Sous l'influence de Fillon, et hélas de quelques autres conseillers comme Guaino ou Soubie, ce qui tient lieu de droite persiste dans les solutions technocratiques rigides et inefficaces. Les 600 000 personnes ayant pris une retraite anticipée en vertu de la Loi Fillon de 2003 nous donnent la mesure de sa contre-productivité.
Oui il faudra encore un effort, et un gros, pour nous convaincre qu'un tel technocrate, même bien élevé, pourrait représenter une alternative de liberté.
JG Malliarakis
Apostilles
- Étrange porte-parole du parti socialiste, M. Benoît Hamon contredit régulièrement la direction du PS. Il a cru pouvoir ainsi déclarer le 27 septembre lors de son point de presse hebdomadaire au siège de son parti : "Fillon s'émancipe à 56 ans... S'il s'émancipait des contenus des politiques, on y verrait là quelque chose de nouveau .Le Premier ministre "dit de manière peut-être plus polie les mêmes choses que Sarkozy", mais "sur le fond, il reste solidaire, sur l'essentiel, il reste uni", et applique "des politiques qui font mal aux Français.

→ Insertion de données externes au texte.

theorem failCapture (h : s.RegionLogLaw) (c) : (s.failCapture c).RegionLogLaw := by
  unfold Chip.failCapture
  dsimp only
  refine retake ?_
  have h₁ : Chip.RegionLogLaw (Chip.captureFault { s with log := { s.log with capture := none } }) :=
      captureFault (by exact congr h rfl rfl)
  split <;> split
  · exact answerGo (failShared h₁) _
  · exact answerGo h₁ _
  · exact failShared h₁
  · exact h₁

theorem captureAnswered (h : s.RegionLogLaw) (a) : (s.captureAnswered a).RegionLogLaw := by
  unfold Chip.captureAnswered
  split
  · exact h
  · split
    · unfold Chip.advanceCapture
      dsimp only
      split
      · exact congr h rfl rfl
      · refine issueRecordWrite ?_ _
        unfold Chip.keepImage
        split <;> exact congr h rfl rfl
      · exact issueRecordWrite (by exact congr h rfl rfl) _
      · exact issueRecordWrite (by exact congr h rfl rfl) _
      · exact completeCapture h _
    · exact failCapture h _

theorem acceptLog {check : Descriptor → Chip → JobOutcome} {accept : Descriptor → Chip → Chip}
    (ha : ∀ d (u : Chip), u.RegionLogLaw → check d u = .done → (accept d u).RegionLogLaw) (l : Lane) (d : Descriptor) (u : Chip)
    (h : u.RegionLogLaw) : (Chip.acceptLog check accept l d u).RegionLogLaw := by
  unfold Chip.acceptLog
  split
  · rename_i hd; exact ha _ _ h hd
  · exact endLogJob h _ _

theorem grantLog (h : s.RegionLogLaw) (k check b) {act : Lane → Descriptor → Chip → Chip}
    (ha : ∀ l d (u : Chip), u.RegionLogLaw → (act l d u).RegionLogLaw) : (s.grantLog k check b act).RegionLogLaw := by
  unfold Chip.grantLog
  split
  · split
    · split
      · exact ha _ _ _ h
      · exact h
    · exact h
  · exact h
  split
  · exact h
  · split
    · exact h
    · split
      · exact h
      · dsimp only
        split
        · exact endLogJob (by exact congr h rfl rfl) _ _
        · split
          · exact ha _ _ _ (congr h rfl rfl)
          · exact congr h rfl rfl

theorem answered (h : s.RegionLogLaw) (p : Owner → Bool) {act} (ha : ∀ r (u : Chip), u.RegionLogLaw → (act r u).RegionLogLaw) :
    (s.answered p act).RegionLogLaw := by
  unfold Chip.answered
  split
  · split
    · split
      · exact congr h rfl rfl
      · exact ha _ _ (by exact congr h rfl rfl)
    · exact h
  · exact h

theorem path (h : s.RegionLogLaw) (p : PathState) : Chip.RegionLogLaw { s with path := p } := congr h rfl rfl

theorem classify (h : s.RegionLogLaw) (a p) : (s.classify a p).RegionLogLaw := by rw [s.classify_rest]; exact path h _

theorem leaveQueue (h : s.RegionLogLaw) (n) : (s.leaveQueue n).RegionLogLaw := by
  unfold Chip.leaveQueue; rw [Chip.serveQueueFull_rest]; exact congr h rfl rfl

theorem endStartUp (h : s.RegionLogLaw) : s.endStartUp.RegionLogLaw := by
  unfold Chip.endStartUp; dsimp only
  split
  · split
    · exact classify (by exact congr h rfl rfl) _ _
    · exact congr h rfl rfl
  · exact congr h rfl rfl

theorem hand (h : s.RegionLogLaw) (src r k) {act : Chip → Chip} (ha : ∀ u : Chip, u.RegionLogLaw → (act u).RegionLogLaw) :
    (s.hand src r k act).RegionLogLaw := by
  rcases s.hand_cases src r k act with ⟨_, e⟩ | ⟨_, _, e⟩ | ⟨_, _, e⟩ <;> rw [e]
  · exact ha _ h
  · exact congr h rfl rfl
  · exact ha _ (congr h rfl rfl)

theorem loseWrite (h : s.RegionLogLaw) (f) : (s.loseWrite f).RegionLogLaw := by
  unfold Chip.loseWrite
  exact hand (leaveQueue (by exact congr h rfl rfl) _) _ _ _ (fun u hu => congr hu rfl rfl)

theorem aheadAnswered (h : s.RegionLogLaw) (a) : (s.aheadAnswered a).RegionLogLaw := by
  unfold Chip.aheadAnswered
  split
  · exact h
  · split
    · exact copy h (s.advanceAhead_frame _ _)
    · exact copy h (s.failAhead_frame _)

theorem frontAnswered (h : s.RegionLogLaw) (a) : (s.frontAnswered a).RegionLogLaw := by
  unfold Chip.frontAnswered
  split
  · exact h
  · split
    · exact copy h (s.advanceFront_frame _ _)
    · exact copy h (s.failFront_frame _)

theorem dispatch (h : s.RegionLogLaw) (l d) : (s.dispatch l d).RegionLogLaw := by
  unfold Chip.dispatch
  split
  · exact finishJob h _ _ _
  · split <;> exact congr h rfl rfl

theorem endChain (h : s.RegionLogLaw) (l) : (s.endChain l).RegionLogLaw := lanes h (s.endChain_beyond l)

theorem decideChain (h : s.RegionLogLaw) (l) : (s.decideChain l).RegionLogLaw := lanes h (s.decideChain_beyond l)

theorem fetchAnswered (h : s.RegionLogLaw) (l a) : (s.fetchAnswered l a).RegionLogLaw := by
  unfold Chip.fetchAnswered
  split
  · exact h
  · split
    · exact hand h _ _ _ fun u hu => endChain hu l
    · dsimp only
      split
      · exact dispatch (by exact congr h rfl rfl) _ _
      · exact hand (by exact congr h rfl rfl) _ _ _ fun u hu => endChain hu l

theorem outcomeAnswered (h : s.RegionLogLaw) (l a) : (s.outcomeAnswered l a).RegionLogLaw := by
  unfold Chip.outcomeAnswered
  split
  · split
    · exact hand h _ _ _ fun u hu => endChain hu l
    · split_ifs
      · exact hand h _ _ _ fun u hu => decideChain hu l
      · exact decideChain h l
      · exact hand h _ _ _ fun u hu => decideChain hu l
  · exact h

theorem directAnswered (h : s.RegionLogLaw) (a) : (s.directAnswered a).RegionLogLaw := by
  unfold Chip.directAnswered
  split
  · exact hand h _ _ _ fun u hu => lanes hu u.nextDirect_beyond
  · exact h

theorem issuePosting (h : s.RegionLogLaw) (p) : (s.issuePosting p).RegionLogLaw := by
  unfold Chip.issuePosting; exact issueWrite (by exact congr h rfl rfl) _

theorem dropHandings (h : s.RegionLogLaw) : (s.dropHandings).RegionLogLaw := lanes h s.dropHandings_beyond

theorem takeConfigure (h : s.RegionLogLaw) (c) : (s.takeConfigure c).RegionLogLaw := by
  unfold Chip.takeConfigure
  split
  · exact finishJob (dropHandings (by exact congr h rfl rfl)) _ _ _
  · dsimp only
    refine finishJob (issuePosting ?_ _) _ _ _
    unfold Chip.reportConfigured; split <;> exact congr h rfl rfl

theorem deconfigure (h : s.RegionLogLaw) : (s.deconfigure).RegionLogLaw := by
  unfold Chip.deconfigure; exact dropHandings (by exact congr h rfl rfl)

theorem attentionAnswered (h : s.RegionLogLaw) (a) : (s.attentionAnswered a).RegionLogLaw := by
  unfold Chip.attentionAnswered
  split
  · exact h
  · split
    · exact deconfigure h
    · exact takeConfigure (deconfigure h) _
    · unfold Chip.advancePosting; split
      · exact issuePosting h _
      · unfold Chip.countPosting; dsimp only; split
        · exact issuePosting (by exact congr h rfl rfl) _
        · exact congr h rfl rfl
        · exact issuePosting (by exact congr h rfl rfl) _
        · exact issuePosting (by exact congr h rfl rfl) _
      · exact congr h rfl rfl
    · exact takeConfigure (by exact congr h rfl rfl) _

theorem toUnset (h : s.RegionLogLaw) (h1 : s.log.state ≠ .attached) (h2 : s.log.state ≠ .rolling) :
    Chip.RegionLogLaw { s with log := s.log.toUnset } :=
  of_quiet' (quiet h h1 h2) rfl

theorem logTo (h : s.RegionLogLaw) (h1 : s.log.state ≠ .attached) (h2 : s.log.state ≠ .rolling) (l) :
    Chip.RegionLogLaw { s with log := l } :=
  of_quiet' (quiet h h1 h2) rfl

theorem voidAnswered (h : s.RegionLogLaw) (a) : (s.voidAnswered a).RegionLogLaw := by
  unfold Chip.voidAnswered
  split
  · split
    · rename_i hp
      split
      · exact endLogJob (logTo h (by rw [hp]; decide) (by rw [hp]; decide) _) _ _
      · split
        · exact issueWrite (by exact congr h rfl rfl) _
        · exact endLogJob (logTo h (by rw [hp]; decide) (by rw [hp]; decide) _) _ _
    · exact h
  · exact h

theorem readScanSlot (h : s.RegionLogLaw) (c) : (s.readScanSlot c).RegionLogLaw := congr h rfl rfl

theorem endScan (h : s.RegionLogLaw) (hp : s.log.state = .scanning) (o n) : (s.endScan o n).RegionLogLaw :=
  endLogJob (logTo h (by rw [hp]; decide) (by rw [hp]; decide) _) _ _

theorem finishScan (h : s.RegionLogLaw) (hp : s.log.state = .scanning) (c n) : (s.finishScan c n).RegionLogLaw := by
  unfold Chip.finishScan; split
  · exact endScan h hp _ _
  · refine endLogJob ?_ _ _
    exact of_quiet' (quiet h (by rw [hp]; decide) (by rw [hp]; decide)) rfl

theorem walkOn (h : s.RegionLogLaw) (hp : s.log.state = .scanning) (c n) : (s.walkOn c n).RegionLogLaw := by
  unfold Chip.walkOn; split
  · exact finishScan h hp _ _
  · exact readScanSlot h _

theorem scanAnswered (h : s.RegionLogLaw) (a) : (s.scanAnswered a).RegionLogLaw := by
  unfold Chip.scanAnswered
  split
  · split
    · rename_i hp
      replace hp := hp.1
      split
      · exact endScan h hp _ _
      · dsimp only; split
        · exact congr h rfl rfl
        · exact congr h rfl rfl
        · unfold Chip.judgeSlot
          split
          · dsimp only; split
            · exact readScanSlot h _
            · unfold Chip.endSelect; split
              · exact endScan h hp _ _
              · exact walkOn h hp _ _
          · split
            · exact h
            · split
              · split
                · exact walkOn h hp _ _
                · exact finishScan h hp _ _
              · exact finishScan h hp _ _
    · exact h
  · exact h

theorem trimAndReturn (_h : s.RegionLogLaw) (_hp : s.log.state = .rolling) (c b) : (s.trimAndReturn c b).RegionLogLaw := by
  unfold Chip.trimAndReturn
  refine endLogJob (endHold ?_) _ _
  intro n
  show (((s.regions.map Region.returnToResume)[n]).state = _ → _) ∧ (((s.regions.map Region.returnToResume)[n]).state = _ → _)
  rw [region_map]
  have ha : (s.log.trimmed c b).state = .attached := by unfold LogState.trimmed; dsimp only; split <;> rfl
  refine ⟨fun _ => ha, fun x => ?_⟩
  exfalso
  obtain ⟨a, b', c'⟩ := Region.returnToResume_returned s.regions[n]
  by_cases hr : s.regions[n].state = .restoring
  · cases hres : s.regions[n].resume
    · rw [a hr hres] at x; cases x
    · rw [b' hr hres] at x; cases x
  · rw [c' hr] at x; exact hr x

theorem setRollback_kept (h : s.RegionLogLaw) (c) : (s.setRollback c).RegionLogLaw := congr h rfl rfl

theorem finishRollback (h : s.RegionLogLaw) (hp : s.log.state = .rolling) (c) : (s.finishRollback c).RegionLogLaw := by
  unfold Chip.finishRollback; dsimp only
  split
  · exact trimAndReturn (setRollback_kept h _) hp _ _
  · split
    · exact trimAndReturn (setRollback_kept h _) hp _ _
    · exact issueWrite (setRollback_kept h _) _

theorem restoreAnswered (h : s.RegionLogLaw) (a) : (s.restoreAnswered a).RegionLogLaw := by
  unfold Chip.restoreAnswered
  split
  · exact h
  · split
    · rename_i hp
      split
      · unfold Chip.advanceWalk; dsimp only; split
        · exact congr h rfl rfl
        · exact congr h rfl rfl
        · split
          · exact issueWrite (setRollback_kept h _) _
          · exact failRollback h _ _
        · exact issueWrite (setRollback_kept h _) _
        · split
          · exact finishRollback h hp.2 _
          · exact congr h rfl rfl
      · exact failRollback h _ _
    · exact h

theorem markerAnswered (h : s.RegionLogLaw) (a) : (s.markerAnswered a).RegionLogLaw := by
  unfold Chip.markerAnswered
  split
  · exact h
  · split
    · rename_i c _ hp
      split
      · exact trimAndReturn h hp.2 _ _
      · have h1 := trimAndReturn h hp.2 c true
        refine breakLog h1 (notRestoring h1 ?_) _
        unfold Chip.trimAndReturn
        have hs : ∀ u : Chip, (u.endHold.endLogJob .done (BitVec.ofNat 32 c.applied)).log.state = u.log.state := by
          intro u
          rw [(Chip.endLogJob_frame _ _ _).2.2]
          show u.endHold.log.state = _
          rw [u.endHold_frame.2.2.2.1]
        rw [hs]
        have ha : (s.log.trimmed c true).state = .attached := by unfold LogState.trimmed; dsimp only; split <;> rfl
        show (s.log.trimmed c true).state ≠ _
        rw [ha]; decide
    · exact h

theorem issueReport (h : s.RegionLogLaw) (r) : (s.issueReport r).RegionLogLaw := by
  unfold Chip.issueReport; exact issueWrite (by exact congr h rfl rfl) _

theorem reportAnswered (h : s.RegionLogLaw) (a) : (s.reportAnswered a).RegionLogLaw := by
  unfold Chip.reportAnswered
  split
  · split
    · exact endLogJob h _ _
    · dsimp only; split_ifs
      all_goals first | exact issueReport h _ | exact endLogJob h _ _
  · exact h

theorem accessOver (h : s.RegionLogLaw) (o) : (s.accessOver o).RegionLogLaw := by
  unfold Chip.accessOver
  split
  · exact h
  · split
    · exact h
    · obtain ⟨_, a, b, _⟩ := Chip.presentLane_spec { s with lanes := { s.lanes with
        accesses := s.lanes.accesses ++ [_], later := s.lanes.later.erase _ } }
      exact congr h a (by rw [b])

theorem ownerFault (h : s.RegionLogLaw) (r) : (s.ownerFault r).RegionLogLaw := by
  unfold Chip.ownerFault
  split
  · exact endStartUp h
  · exact congr h rfl rfl
  · exact h
  · split
    · exact loseWrite h _
    · exact h
  · exact captureAnswered h _
  · exact aheadAnswered h _
  · exact fetchAnswered (accessOver h _) _ _
  · exact outcomeAnswered (accessOver h _) _ _
  · exact directAnswered (accessOver h _) _
  · exact attentionAnswered h _
  · exact voidAnswered h _
  · exact scanAnswered h _
  · exact restoreAnswered h _
  · exact markerAnswered h _
  · exact reportAnswered h _
  · exact frontAnswered h _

Nous ne sommes pas dupes de cette émancipation."
- ceci figure dans sa fiche Wikipedia que ses conseillers en communication ont manifestement rédigée.
- On se trouvait en présence d'une "procédure parlementaire accélérée". Pourquoi grands dieux, sinon en prévision du remaniement ?
- N° 2270 disponible aux formats pdf et html sur le site de l'Assemblée nationale.
- "Parmi celles-ci, 112 200 correspondent à un départ effectif en 2004, 102 210 à un départ en 2005, 107 710 à un départ en 2006, 115 120 à un départ en 2007, 122 200 à un départ en 2008 et 30 218 à un départ en 2009. On observe un afflux important de départs fin 2008, dû à l’anticipation par les futurs retraités de la modification des conditions liées à la durée validée et cotisée."